Goodenia minutiflora

Scientific classification
- Kingdom: Plantae
- Clade: Tracheophytes
- Clade: Angiosperms
- Clade: Eudicots
- Clade: Asterids
- Order: Asterales
- Family: Goodeniaceae
- Genus: Goodenia
- Species: G. minutiflora
- Binomial name: Goodenia minutiflora F.Muell.

= Goodenia minutiflora =

- Genus: Goodenia
- Species: minutiflora
- Authority: F.Muell.

Species of plant

Goodenia minutiflora is a species of flowering plant in the family Goodeniaceae and is endemic to northern Australia.
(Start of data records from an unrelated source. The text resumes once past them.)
-- ==== Sys2Proof/Laws/State.lean ====
section
/-! SUPPORT. One lemma per field per shared update of State, all true by definition: later proofs never unfold a
record update. -/

namespace Sys2Proof.Machine

/-! ### accept -/

@[simp] theorem accept_phase (s : State) (v : Word) (l : Launch) : (accept s v l).phase = .busy := rfl
@[simp] theorem accept_cmdw (s : State) (v : Word) (l : Launch) : (accept s v l).cmdw = v := rfl
@[simp] theorem accept_pend (s : State) (v : Word) (l : Launch) : (accept s v l).pend = l.pend := rfl
@[simp] theorem accept_u (s : State) (v : Word) (l : Launch) : (accept s v l).u = s.u := rfl
@[simp] theorem accept_t (s : State) (v : Word) (l : Launch) : (accept s v l).t = s.t := rfl
@[simp] theorem accept_work (s : State) (v : Word) (l : Launch) : (accept s v l).work = l.work := rfl
@[simp] theorem accept_shaReq (s : State) (v : Word) (l : Launch) : (accept s v l).shaReq = l.shaReq := rfl
@[simp] theorem accept_done (s : State) (v : Word) (l : Launch) : (accept s v l).done = false := rfl
@[simp] theorem accept_valid (s : State) (v : Word) (l : Launch) : (accept s v l).valid = false := rfl
@[simp] theorem accept_haz (s : State) (v : Word) (l : Launch) : (accept s v l).haz = s.haz := rfl
@[simp] theorem accept_err (s : State) (v : Word) (l : Launch) : (accept s v l).err = none := rfl
@[simp] theorem accept_op (s : State) (v : Word) (l : Launch) : (accept s v l).op = v.extractLsb' 0 8 := rfl
@[simp] theorem accept_ie (s : State) (v : Word) (l : Launch) : (accept s v l).ie = s.ie := rfl
@[simp] theorem accept_lang (s : State) (v : Word) (l : Launch) : (accept s v l).lang = s.lang := rfl
@[simp] theorem accept_entLen (s : State) (v : Word) (l : Launch) : (accept s v l).entLen = s.entLen := rfl
@[simp] theorem accept_wordCnt (s : State) (v : Word) (l : Launch) : (accept s v l).wordCnt = s.wordCnt := rfl
@[simp] theorem accept_mnemLen (s : State) (v : Word) (l : Launch) : (accept s v l).mnemLen = s.mnemLen := rfl
@[simp] theorem accept_passLen (s : State) (v : Word) (l : Launch) : (accept s v l).passLen = s.passLen := rfl
@[simp] theorem accept_iter (s : State) (v : Word) (l : Launch) : (accept s v l).iter = 0 := rfl
@[simp] theorem accept_errInfo (s : State) (v : Word) (l : Launch) : (accept s v l).errInfo = 0 := rfl
@[simp] theorem accept_ent (s : State) (v : Word) (l : Launch) : (accept s v l).ent = s.ent := rfl
@[simp] theorem accept_idx (s : State) (v : Word) (l : Launch) : (accept s v l).idx = s.idx := rfl
@[simp] theorem accept_seed (s : State) (v : Word) (l : Launch) : (accept s v l).seed = s.seed := rfl
@[simp] theorem accept_pass (s : State) (v : Word) (l : Launch) : (accept s v l).pass = s.pass := rfl
@[simp] theorem accept_mnem (s : State) (v : Word) (l : Launch) : (accept s v l).mnem = s.mnem := rfl
@[simp] theorem accept_rdata (s : State) (v : Word) (l : Launch) : (accept s v l).rdata = s.rdata := rfl
@[simp] theorem accept_shaUp (s : State) (v : Word) (l : Launch) : (accept s v l).shaUp = s.shaUp := rfl
@[simp] theorem accept_hmacUp (s : State) (v : Word) (l : Launch) : (accept s v l).hmacUp = s.hmacUp := rfl
@[simp] theorem accept_inputs (s : State) (v : Word) (l : Launch) : (accept s v l).inputs = s.inputs := rfl

/-! ### commit -/

@[simp] theorem commit_phase (s : State) (w : Writes) : (commit s w).phase = s.phase := rfl
@[simp] theorem commit_cmdw (s : State) (w : Writes) : (commit s w).cmdw = s.cmdw := rfl
@[simp] theorem commit_pend (s : State) (w : Writes) : (commit s w).pend = s.pend := rfl
@[simp] theorem commit_u (s : State) (w : Writes) : (commit s w).u = s.u := rfl
@[simp] theorem commit_t (s : State) (w : Writes) : (commit s w).t = s.t := rfl
@[simp] theorem commit_work (s : State) (w : Writes) : (commit s w).work = s.work := rfl
@[simp] theorem commit_shaReq (s : State) (w : Writes) : (commit s w).shaReq = s.shaReq := rfl
@[simp] theorem commit_done (s : State) (w : Writes) : (commit s w).done = s.done := rfl
@[simp] theorem commit_valid (s : State) (w : Writes) : (commit s w).valid = w.valid.getD s.valid := rfl
@[simp] theorem commit_haz (s : State) (w : Writes) : (commit s w).haz = s.haz := rfl
@[simp] theorem commit_err (s : State) (w : Writes) : (commit s w).err = s.err := rfl
@[simp] theorem commit_op (s : State) (w : Writes) : (commit s w).op = s.op := rfl
@[simp] theorem commit_ie (s : State) (w : Writes) : (commit s w).ie = s.ie := rfl
@[simp] theorem commit_lang (s : State) (w : Writes) : (commit s w).lang = s.lang := rfl
@[simp] theorem commit_entLen (s : State) (w : Writes) : (commit s w).entLen = w.entLen.getD s.entLen := rfl
@[simp] theorem commit_wordCnt (s : State) (w : Writes) : (commit s w).wordCnt = w.wordCnt.getD s.wordCnt := rfl
@[simp] theorem commit_mnemLen (s : State) (w : Writes) : (commit s w).mnemLen = w.mnemLen.getD s.mnemLen := rfl
@[simp] theorem commit_passLen (s : State) (w : Writes) : (commit s w).passLen = w.passLen.getD s.passLen := rfl
@[simp] theorem commit_iter (s : State) (w : Writes) : (commit s w).iter = s.iter := rfl
@[simp] theorem commit_errInfo (s : State) (w : Writes) : (commit s w).errInfo = s.errInfo := rfl
@[simp] theorem commit_ent (s : State) (w : Writes) : (commit s w).ent = w.ent.getD s.ent := rfl
@[simp] theorem commit_idx (s : State) (w : Writes) : (commit s w).idx = w.idx.getD s.idx := rfl
@[simp] theorem commit_seed (s : State) (w : Writes) : (commit s w).seed = w.seed.getD s.seed := rfl
@[simp] theorem commit_pass (s : State) (w : Writes) : (commit s w).pass = w.pass.getD s.pass := rfl
@[simp] theorem commit_mnem (s : State) (w : Writes) : (commit s w).mnem = w.mnem.getD s.mnem := rfl
@[simp] theorem commit_rdata (s : State) (w : Writes) : (commit s w).rdata = s.rdata := rfl
@[simp] theorem commit_shaUp (s : State) (w : Writes) : (commit s w).shaUp = s.shaUp := rfl
@[simp] theorem commit_hmacUp (s : State) (w : Writes) : (commit s w).hmacUp = s.hmacUp := rfl
@[simp] theorem commit_inputs (s : State) (w : Writes) : (commit s w).inputs = s.inputs := rfl

/-! ### clearHidden -/

@[simp] theorem clearHidden_phase (s : State) : (clearHidden s).phase = s.phase := rfl
@[simp] theorem clearHidden_cmdw (s : State) : (clearHidden s).cmdw = 0 := rfl
@[simp] theorem clearHidden_pend (s : State) : (clearHidden s).pend = .none := rfl
@[simp] theorem clearHidden_u (s : State) : (clearHidden s).u = zeroSeed := rfl
@[simp] theorem clearHidden_t (s : State) : (clearHidden s).t = zeroSeed := rfl
@[simp] theorem clearHidden_work (s : State) : (clearHidden s).work = {} := rfl
@[simp] theorem clearHidden_shaReq (s : State) : (clearHidden s).shaReq = none := rfl
@[simp] theorem clearHidden_done (s : State) : (clearHidden s).done = s.done := rfl
@[simp] theorem clearHidden_valid (s : State) : (clearHidden s).valid = s.valid := rfl
@[simp] theorem clearHidden_haz (s : State) : (clearHidden s).haz = s.haz := rfl
@[simp] theorem clearHidden_err (s : State) : (clearHidden s).err = s.err := rfl
@[simp] theorem clearHidden_op (s : State) : (clearHidden s).op = s.op := rfl
@[simp] theorem clearHidden_ie (s : State) : (clearHidden s).ie = s.ie := rfl
@[simp] theorem clearHidden_lang (s : State) : (clearHidden s).lang = s.lang := rfl
@[simp] theorem clearHidden_entLen (s : State) : (clearHidden s).entLen = s.entLen := rfl
@[simp] theorem clearHidden_wordCnt (s : State) : (clearHidden s).wordCnt = s.wordCnt := rfl
@[simp] theorem clearHidden_mnemLen (s : State) : (clearHidden s).mnemLen = s.mnemLen := rfl
@[simp] theorem clearHidden_passLen (s : State) : (clearHidden s).passLen = s.passLen := rfl
@[simp] theorem clearHidden_iter (s : State) : (clearHidden s).iter = s.iter := rfl
@[simp] theorem clearHidden_errInfo (s : State) : (clearHidden s).errInfo = s.errInfo := rfl
@[simp] theorem clearHidden_ent (s : State) : (clearHidden s).ent = s.ent := rfl
@[simp] theorem clearHidden_idx (s : State) : (clearHidden s).idx = s.idx := rfl
@[simp] theorem clearHidden_seed (s : State) : (clearHidden s).seed = s.seed := rfl
@[simp] theorem clearHidden_pass (s : State) : (clearHidden s).pass = s.pass := rfl
@[simp] theorem clearHidden_mnem (s : State) : (clearHidden s).mnem = s.mnem := rfl
@[simp] theorem clearHidden_rdata (s : State) : (clearHidden s).rdata = s.rdata := rfl
@[simp] theorem clearHidden_shaUp (s : State) : (clearHidden s).shaUp = s.shaUp := rfl
@[simp] theorem clearHidden_hmacUp (s : State) : (clearHidden s).hmacUp = s.hmacUp := rfl
@[simp] theorem clearHidden_inputs (s : State) : (clearHidden s).inputs = s.inputs := rfl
It is an annual herb with linear to lance-shaped leaves, and loose groups of tiny white or purplish flowers.

==Description==
Goodenia minutiflora is an annual herb that typically grows to a height of up to 20 cm and has adventitious roots. The leaves are mostly arranged at the base of the plant, linear to lance-shaped with the narrower end towards the base, 25–100 mm long and 2–5 mm wide. The flowers are arranged in loose groups up to 150 mm long near the ends of the stems on peduncles 4–10 mm long. Each flower is on a pedicel 5–7 mm long with linear bracts up to 15 mm long and bracteoles up to 1.5 mm long. The sepals are lance-shaped, about 1 mm long, the corolla white to purplish, 2–3 mm long. The lower lobes of the corolla are about 0.5 mm long with wings absent or very narrow. Flowering mainly occurs from March to May and the fruit is a more or less spherical capsule about 3 mm in diameter.

==Taxonomy and naming==
Goodenia minutiflora was first formally described in 1874 by Ferdinand von Mueller in Fragmenta Phytographiae Australiae from specimens collected by Thomas Gulliver between the Norman and Gilbert Rivers in Queensland.
The specific epithet (minutiflora) means "very small-flowered".

==Distribution and habitat==
This goodenia mainly grows on the southern shores of the Gulf of Carpentaria in Queensland and the Northern Territory.

==Conservation status==
Goodenia minutiflora is classified as of "least concern" under the Queensland Government Nature Conservation Act 1992 and as "data deficient" under the Northern Territory Government Territory Parks and Wildlife Conservation Act 1976.